Here are some helpful preventive measures you can take to promote the regrowth of fins and tails in your betta fish:
Use Indian almond Leaves
Indian almond leaves can help your betta fish avoid tail and fin biting in many ways.
Indian almond leaves are rich in antioxidants. So, when they are added to the aquarium, they release antioxidants that help your betta fish to deal with stressful conditions.
When you add the leaves to the tank, you’ll notice that it will darken the water. Your water tank will then become a blackwater aquarium.
The black colour of the water is due to the large concentration of tannins and antioxidants released by the leaves.
Indian almond leaves also create a natural environment for the betta fish that helps alleviate stress levels.
Here’s my definitive guide on Indian almond leaves for bettas.
Decrease lighting in your betta tanks
Decreasing lighting in the tank is a helpful way to manage things if you’re sure that the tail and fin biting condition in your betta fish is due to stress.
When you reduce the lighting level in the tank, it mimics their natural environment and your betta fish will feel safer in dark environments.
Betta fish love to hide and enjoy living in darker environments, which is easily achievable by decreasing the light.
In fact, I recommend keeping the lights off if your betta fish are feeling stressed.
Combine this with Indian almond leaves, it creates a dark environment for your bettas and it reduces stress significantly.
Here’s my guide to lighting for betta tanks.
Consider adding tank mates for your Betta fish.
If your betta fish are biting their tail and fins due to boredom, adding a mate in the tank can provide them with company and entertainment.
There are various types of livestock you can choose as mates for your betta fish, such as shrimp and snails, though shrimps might end up as snacks.
You can also consider corydoras or loaches for this purpose too.

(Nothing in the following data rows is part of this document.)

-- ==== Sys2Proof/Machine/Operands.lean ====
section
/-! DEFINITION. What the operations compute from their operands, with no state: output codes, the Serial-config
transform, byte images of register words, rounding and the numeric conversions. -/

namespace Sys2Proof.Machine

/-! ### Output codes (40_code_voltage) -/

/-- `flip(c) = c XOR 0x8000`, "flip the top bit" (R130 to R132). -/
def flipCode (c : Code) : Code := c ^^^ 0x8000#16

/-- `signed_of(c) = as_i16(flip(c))` (R132). -/
def signedOf (c : Code) : Int := (flipCode c).toInt

/-- `voltage(code)`: the signed sample times `4.096 * 2.5 / 32768` volts (R130). -/
def voltageOf (c : Code) : Rat := (signedOf c : Rat) * (4.096 * 2.5 / 32768)

/-- `code(signed_sample)`: the sample's pattern with its top bit flipped (R131). -/
def codeOf (signedSample : BitVec 16) : Code := flipCode signedSample

/-! ### Serial-config (30_encoding R100, R111) -/

/-- `rev4(f)`: output bit `3 - i` is `f[i]` (00_scope R9). -/
def rev4 (f : Flags4) : Flags4 :=
  BitVec.ofBool (f.getLsbD 0) ++ BitVec.ofBool (f.getLsbD 1) ++ BitVec.ofBool (f.getLsbD 2) ++
    BitVec.ofBool (f.getLsbD 3)

/-- `mirror(f) = (rev4(f) << 4) OR f` (R100). -/
def mirrorOf (f : Flags4) : Byte := ((rev4 f).setWidth 8 <<< 4) ||| f.setWidth 8

/-- `mirror` on a whole byte uses its low nibble and discards the high one (R100, decision D21). -/
def mirrorByte (v : Byte) : Byte := mirrorOf (v.extractLsb' 0 4)

/-- The fields of a Serial-config byte (10_state R33, 30_encoding R111). -/
structure SerialFields where
  sdoEn : Bool
  lsbFirst : Bool
  softReset : Bool
  longInsn : Bool
deriving DecidableEq, Repr, Inhabited

/-- The fields of a byte: bits 0 to 3 in the listing order (R111, decision D20). -/
def serialDecode (v : Byte) : SerialFields where
  sdoEn := v.getLsbD 0
  lsbFirst := v.getLsbD 1
  softReset := v.getLsbD 2
  longInsn := v.getLsbD 3

/-- The byte of the fields: the four flags and their mirror (R100, R111). -/
def serialEncode (f : SerialFields) : Byte :=
  mirrorOf (BitVec.ofBool f.longInsn ++ BitVec.ofBool f.softReset ++ BitVec.ofBool f.lsbFirst ++
    BitVec.ofBool f.sdoEn)

/-- A byte is well formed when it is the mirror of its own low nibble (R111). -/
def serialWf (v : Byte) : Bool := decide (v = mirrorByte v)

/-! ### Byte images (30_encoding R103 to R107) -/

/-- `be_bytes_6(trunc_48(ftw))` (R103). -/
def ftwImage (w : Nat) : List Byte := beBytes 6 (w % 2 ^ 48)

/-- `be_bytes_2(zext_16(pow))` (R104). -/
def powImage (p : BitVec 14) : List Byte := beBytes 2 (p.setWidth 16).toNat

/-- `be_bytes_2(zext_16(fsc))` (R105). -/
def fscImage (c : BitVec 10) : List Byte := beBytes 2 (c.setWidth 16).toNat

/-- The part-ID value of the two bytes read, first byte high (R106). -/
def partIdValue (bytes : List Byte) : BitVec 16 := BitVec.ofNat 16 (fromBe bytes)

/-- The header of a write of `bytes` or a read of `n` bytes: direction, size class of the length, address
(R91, R94, R96); none where the length has no size class. -/
def headerFor (addr : Addr) : BusPart → Option (BitVec 16)
  | .w bytes => (sizeClass bytes.length).map fun size => iwEncode 0#1 size addr
  | .r n => (sizeClass n).map fun size => iwEncode 1#1 size addr

/-! ### Rounding and storing (00_scope R9, 44_numeric_conversions R221) -/

/-- `round(q)`: the nearest integer, a tie going away from zero (00_scope R9, decision D26). -/
def roundQ (q : Rat) : Int := if 0 ≤ q then (q + 1 / 2).floor else -(-q + 1 / 2).floor

/-- `store_N(r)`: the value if it fits, the low 48 bits of a tuning word too large, otherwise no value (R221). -/
def storeWord (w : StoreWidth) (r : Int) : Option Nat :=
  if 0 ≤ r ∧ r < 2 ^ w.bits then some r.toNat
  else if w = .w48 ∧ 2 ^ 48 ≤ r then some (r.toNat % 2 ^ 48)
  else none

/-! ### Conversions (44_numeric_conversions) -/

/-- `sysclk = refclk * (ref_doubler ? 2 : 1) * 2 * (ndiv + 2)` (R220). -/
def sysclkOf (refclk : Rat) (refDoubler : Bool) (ndiv : Nat) : Rat :=
  refclk * (if refDoubler then 2 else 1) * 2 * ((ndiv : Rat) + 2)

/-- `ftw = round(frequency * sysclk / 2^48)`, the literal formula (R222, R223). -/
def ftwOf (frequency sysclk : Rat) : Option (BitVec 48) :=
  (storeWord .w48 (roundQ (frequency * sysclk / 2 ^ 48))).map (BitVec.ofNat 48)

/-- `pow = round(phase / 2^14)`, the literal formula (R225, R226). -/
def powOf (phase : Rat) : Option (BitVec 14) :=
  (storeWord .w14 (roundQ (phase / 2 ^ 14))).map (BitVec.ofNat 14)

/-- `fsc = round(dac_fs * r_dac_ref * (1024/192/1.2) + 1024/192*72)`, with the plus sign (R228, R229). -/
def fscOf (dacFs rDacRef : Rat) : Option (BitVec 10) :=
  (storeWord .w10 (roundQ (dacFs * rDacRef * (1024 / 192 / 1.2) + 1024 / 192 * 72))).map (BitVec.ofNat 10)

/-- `ftw_to_frequency(ftw, sysclk) = ftw * 2^48 / sysclk` (R232). -/
def ftwInverse (ftw : BitVec 48) (sysclk : Rat) : Rat := (ftw.toNat : Rat) * 2 ^ 48 / sysclk

/-- `pow_to_phase(pow) = pow * 2^14` (R232). -/
def powInverse (pow : BitVec 14) : Rat := (pow.toNat : Rat) * 2 ^ 14

/-- `fsc_to_fs(fsc, r_dac_ref) = (fsc - 384) * (9/40) / r_dac_ref` (R232). -/
def fscInverse (fsc : BitVec 10) (rDacRef : Rat) : Rat := ((fsc.toNat : Rat) - 384) * (9 / 40) / rDacRef

/-- `sysclk_to_ndiv(sysclk, refclk, ref_doubler) = sysclk / (refclk * (2 or 1) * 2) - 2` (R232). -/
def ndivInverse (sysclk refclk : Rat) (refDoubler : Bool) : Rat :=
  sysclk / (refclk * (if refDoubler then 2 else 1) * 2) - 2

end Sys2Proof.Machine
end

If you have a large enough tank, you can consider adding non-nippy tetras or danios too.
When your betta fish have tank mates that they get along with, they won’t get bored or try to bite their tail and fins.
Flare your bettas frequently
If you think that it’s excessive aggression that is making your betta fish bite their tail and fins, showing them their own reflection could be helpful.

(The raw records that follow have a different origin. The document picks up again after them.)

/-- Each request has one meaning: what decodes to an instruction is that instruction's own request, so two different
requests never stand for the same instruction. -/
def Obligations.EncodeOfDecodeIsTheRequest : Prop :=
  ∀ (r : Request) (i : Instr), decode r = .ok i → encode i = r

/-- A sanity check: frames written out from R90, R95, R96 and R98 by hand decode to the forms they stand for. -/
def Obligations.KnownFramesDecode : Prop :=
  decode (.frame [0x00#8, 0x10#8] (.w [0xC0#8])) = .ok (.ddsWr1 0x0010#13 0xC0#8) ∧
  decode (.frame [0x21#8, 0xAD#8] (.w [0x12#8, 0x34#8])) = .ok (.ddsWr2 0x01AD#13 0x12#8 0x34#8) ∧
  decode (.frame [0x61#8, 0xAB#8] (.w [0#8, 0#8, 0#8, 0#8, 0#8, 4#8])) =
    .ok (.ddsWrs 0x01AB#13 [0#8, 0#8, 0#8, 0#8, 0#8, 4#8]) ∧
  decode (.frame [0xA0#8, 0x03#8] (.r 2)) = .ok (.ddsRd2 0x0003#13) ∧
  decode (.frame [0xE1#8, 0xAB#8] (.r 6)) = .ok (.ddsRds 0x01AB#13 6)

/-- A caller's turn between operations runs the instruction its next request decodes to, on the state with that request and
that turn taken (the request and turn lists are the model's own, log 1). Inside a DDS operation of several transactions
it makes the next of them and takes no request (20_memory R74, R75; log 7). In the hold of `acquire_buffer` it polls once
more, so that a completion lifts the hold (41_waveform_channel R145, R146; log 8). -/
def Obligations.StepRunsTheDecodedInstruction : Prop :=
  (∀ (s : State) (r : Request) (i : Instr) (calls : List Request) (turns : List Turn),
    s.sched = .sw :: turns → s.swHold = none → s.ddsOp = none → s.calls = r :: calls → decode r = .ok i →
    step s = exec i { s with sched := turns, calls := calls }) ∧
  (∀ (s : State) (o : OpStep) (turns : List Turn), s.sched = .sw :: turns → s.swHold = none → s.ddsOp = some o →
    step s = .next ({ s with sched := turns }.continueOp o)) ∧
  (∀ (s : State) (ch : Chan) (turns : List Turn), s.sched = .sw :: turns → s.swHold = some ch →
    step s = exec (.acquireBuffer ch) { s with sched := turns })

/-- 10_state R40: a counter tick advances the counter by one, wraps it at `TIMER_PERIOD`, and runs the sample event of the
channel whose offset it has reached. That the timer is this counter, that its new value decides the event, and that a
value out of range wraps, is the model's choice (log 6); that a tick is a turn of a list is log 1's. -/
def Obligations.TickRunsTheDueSampleEvent : Prop :=
  ∀ (s : State) (turns : List Turn) (cnt : Nat), s.sched = .tick :: turns →
    cnt = (if s.tmrCnt + 1 < s.cfg.timerPeriod then s.tmrCnt + 1 else 0) → s.cfg.tickOffset0 ≠ s.cfg.tickOffset1 →
    (cnt = s.cfg.tickOffset0 → step s = exec (.sampleEvent .ch0) { s with sched := turns, tmrCnt := cnt }) ∧
    (cnt = s.cfg.tickOffset1 → step s = exec (.sampleEvent .ch1) { s with sched := turns, tmrCnt := cnt }) ∧
    (cnt ≠ s.cfg.tickOffset0 → cnt ≠ s.cfg.tickOffset1 →
      step s = .next { s with sched := turns, tmrCnt := cnt })

/-- R258 point 2: in each timer period every channel gets exactly one event, the channel with the smaller offset first. -/
def Obligations.EachPeriodHasOneEventPerChannel : Prop :=
  ∀ cfg : Params, cfg.Wf →
    eventsIn cfg cfg.timerPeriod (cfg.timerPeriod - 1) =
      if cfg.tickOffset0 < cfg.tickOffset1 then [.ch0, .ch1] else [.ch1, .ch0]
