-- ==== Sys2Proof/Laws/Memory.lean ====
section
/-! SUPPORT. The register space keeps its canonical form under every operation, and the read-after-write laws of both
address spaces. -/

namespace Sys2Proof.Machine

/-! ### The register space -/

/-- What the canonical form says, as a proposition over all entries: bounded and strictly rising. -/
theorem memory_wf_iff (m : Memory) :
    Memory.wf m = true ↔ (∀ e ∈ m, e.1 < 2 ^ 13) ∧ m.Pairwise (fun e f => e.1 < f.1) := by
  induction m with
  | nil => simp [Memory.wf]
  | cons e m ih =>
    cases m with
    | nil => simp [Memory.wf]
    | cons f m =>
      rw [Memory.wf, Bool.and_eq_true, decide_eq_true_iff, ih]
      simp only [List.mem_cons, List.pairwise_cons, forall_eq_or_imp]
      constructor
      · rintro ⟨hef, ⟨hf, hm⟩, hfm, hp⟩
        exact ⟨⟨by omega, hf, hm⟩, ⟨hef, fun a ha => by have := hfm a ha; omega⟩, hfm, hp⟩
      · rintro ⟨⟨_, hf, hm⟩, ⟨hef, _⟩, hfm, hp⟩
        exact ⟨hef, ⟨hf, hm⟩, hfm, hp⟩

theorem memory_get_set_same (m : Memory) (a : Nat) (p : List Byte) : Memory.get (Memory.set m a p) a = some p := by
  induction m with
  | nil => simp [Memory.set, Memory.get]
  | cons e m ih =>
    unfold Memory.set
    split
    · simp [Memory.get]
    · split
      · simp [Memory.get]
      · simp [Memory.get, *]

theorem memory_get_set_other (m : Memory) (a b : Nat) (p : List Byte) (h : b ≠ a) :
    Memory.get (Memory.set m a p) b = Memory.get m b := by
  induction m with
  | nil => simp [Memory.set, Memory.get, h.symm]
  | cons e m ih =>
    unfold Memory.set
    split
    · simp [Memory.get, h.symm]
    · split
      · rename_i _ he; simp [Memory.get, h.symm, he]
      · simp [Memory.get, ih]

theorem memory_get_forget_same (m : Memory) (a : Nat) : Memory.get (Memory.forget m a) a = none := by
  induction m with
  | nil => rfl
  | cons e m ih =>
    by_cases he : e.1 = a
    · simpa [Memory.forget, he] using ih
    · simpa [Memory.forget, Memory.get, he] using ih

theorem memory_get_forget_other (m : Memory) (a b : Nat) (h : b ≠ a) :
    Memory.get (Memory.forget m a) b = Memory.get m b := by
  induction m with
  | nil => rfl
  | cons e m ih =>
    by_cases he : e.1 = a
    · have hb : ¬ e.1 = b := fun hb => h (hb.symm.trans he)
      simpa [Memory.forget, Memory.get, he, hb, h.symm] using ih
    · simp only [Memory.forget, List.filter_cons, he, ne_eq, not_false_eq_true, decide_true, if_true, Memory.get]
      rw [← ih]; rfl

theorem memory_mem_set (m : Memory) (a : Nat) (p : List Byte) (e : Nat × List Byte) (h : e ∈ Memory.set m a p) :
    e = (a, p) ∨ e ∈ m := by
  induction m with
  | nil => simpa [Memory.set] using h
  | cons f m ih =>
    unfold Memory.set at h
    split at h
    · simpa using h
    · split at h
      · rcases List.mem_cons.1 h with h | h
        · exact .inl h
        · exact .inr (List.mem_cons_of_mem _ h)
      · rcases List.mem_cons.1 h with h | h
        · exact .inr (h ▸ List.mem_cons_self)
        · exact (ih h).imp id (List.mem_cons_of_mem _)

/-- `Memory.set` keeps the canonical form. -/
theorem memory_wf_set (m : Memory) (a : Nat) (p : List Byte) (ha : a < 2 ^ 13) (hm : Memory.wf m = true) :
    Memory.wf (Memory.set m a p) = true := by
  rw [memory_wf_iff] at hm ⊢
  refine ⟨fun e he => ?_, ?_⟩
  · rcases memory_mem_set m a p e he with rfl | he
    · exact ha
    · exact hm.1 e he
  · have hp := hm.2
    clear hm
    induction m with
    | nil => simp [Memory.set]
    | cons f m ih =>
      rw [List.pairwise_cons] at hp
      unfold Memory.set
      split
      · rename_i hlt
        refine List.pairwise_cons.2 ⟨fun e he => ?_, List.pairwise_cons.2 hp⟩
        rcases List.mem_cons.1 he with rfl | he
        · exact hlt
        · have := hp.1 e he; simp only; omega
      · split
        · rename_i _ heq
          exact List.pairwise_cons.2 ⟨fun e he => by have := hp.1 e he; simp only; omega, hp.2⟩
        · refine List.pairwise_cons.2 ⟨fun e he => ?_, ih hp.2⟩
          rcases memory_mem_set m a p e he with rfl | he
          · simp only; omega
          · exact hp.1 e he

/-- `Memory.forget` keeps the canonical form. -/
theorem memory_wf_forget (m : Memory) (a : Nat) (hm : Memory.wf m = true) : Memory.wf (Memory.forget m a) = true := by
  rw [memory_wf_iff] at hm ⊢
  exact ⟨fun e he => hm.1 e (List.mem_of_mem_filter he), hm.2.filter _⟩

/-- The register space at reset has the canonical form. -/
theorem memory_wf_reset : Memory.wf State.reset.dev.regs = true := rfl

/-! ### The sample buffers -/

theorem buf_setBuf_same (c : Channel) (b : BufId) (l : List Code) : (c.setBuf b l).buf b = l := by cases b <;> rfl

theorem buf_setBuf_other (c : Channel) (b d : BufId) (l : List Code) (h : d ≠ b) : (c.setBuf b l).buf d = c.buf d := by
  cases b <;> cases d <;> first | rfl | exact absurd rfl h

/-- `BufWrite` answers exactly where the element exists. -/
theorem bufWrite_eq_some_iff (c c' : Channel) (b : BufId) (i : Nat) (v : Code) :
    c.bufWrite b i v = some c' ↔ i < (c.buf b).length ∧ c' = c.setBuf b ((c.buf b).set i v) := by
  unfold Channel.bufWrite
  split <;> simp_all [eq_comm]

theorem bufRead_bufWrite_same (c c' : Channel) (b : BufId) (i : Nat) (v : Code) (h : c.bufWrite b i v = some c') :
    c'.bufRead b i = some v := by
  obtain ⟨hi, rfl⟩ := (bufWrite_eq_some_iff c c' b i v).1 h
  simp [Channel.bufRead, buf_setBuf_same, hi]

theorem bufRead_bufWrite_other (c c' : Channel) (b d : BufId) (i j : Nat) (v : Code)
    (h : c.bufWrite b i v = some c') (hne : d ≠ b ∨ j ≠ i) : c'.bufRead d j = c.bufRead d j := by
  obtain ⟨hi, rfl⟩ := (bufWrite_eq_some_iff c c' b i v).1 h
  by_cases hd : d = b
  · subst hd
    have hj : i ≠ j := (hne.resolve_left (fun hh => hh rfl)).symm
    simp [Channel.bufRead, buf_setBuf_same, hj]
  · simp [Channel.bufRead, buf_setBuf_other _ _ _ _ hd]

end Sys2Proof.Machine
end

I recommend putting a mirror to the side of your aquarium for 20 minutes every few days to let your bettas’ aggression out.
However, you shouldn’t use mirrors for a long time as they can cause restlessness among your betta fish.
Add decorations to the tank
Having enough decorations in your aquarium provides entertainment for your betta fish.
Decorations offer hiding and swimming places for your betta fish and help relieve their boredom.
You can use tall plants, rocks, and anything decorative to make your betta happy.
Feed live food
Many blogs don’t really talk about this enough, but live foods such as daphnia, tubifex worms, and bloodworms help improve your bettas’ immune system.
Live food also swims around the tank and provides some form of activity for your bettas.
If you’re feeding worms, they might end up in your substrate and occasionally appear for your bettas to hunt.
Although betta tail and fin biting is not as treatable as other betta diseases, you can take several steps to prevent it and promote the regrowth of your betta’s fins and tail.
You may notice some new growth after a few days, but the complete regrowth can take a few days to a few months.
It is likely that the newly grown fins will not look like the old fins, but they will perform as intended as long as they are kept clean and free from bacteria.
Be sure your betta fish aren’t stressed or bored to prevent tail and fin biting conditions.
Remember, seeing your betta fish biting their tail and fins is the biggest sign you can observe, so always observe your bettas’ behaviour.
I hope this article has provided you with helpful information regarding tail and fin biting and how to prevent it in betta fish.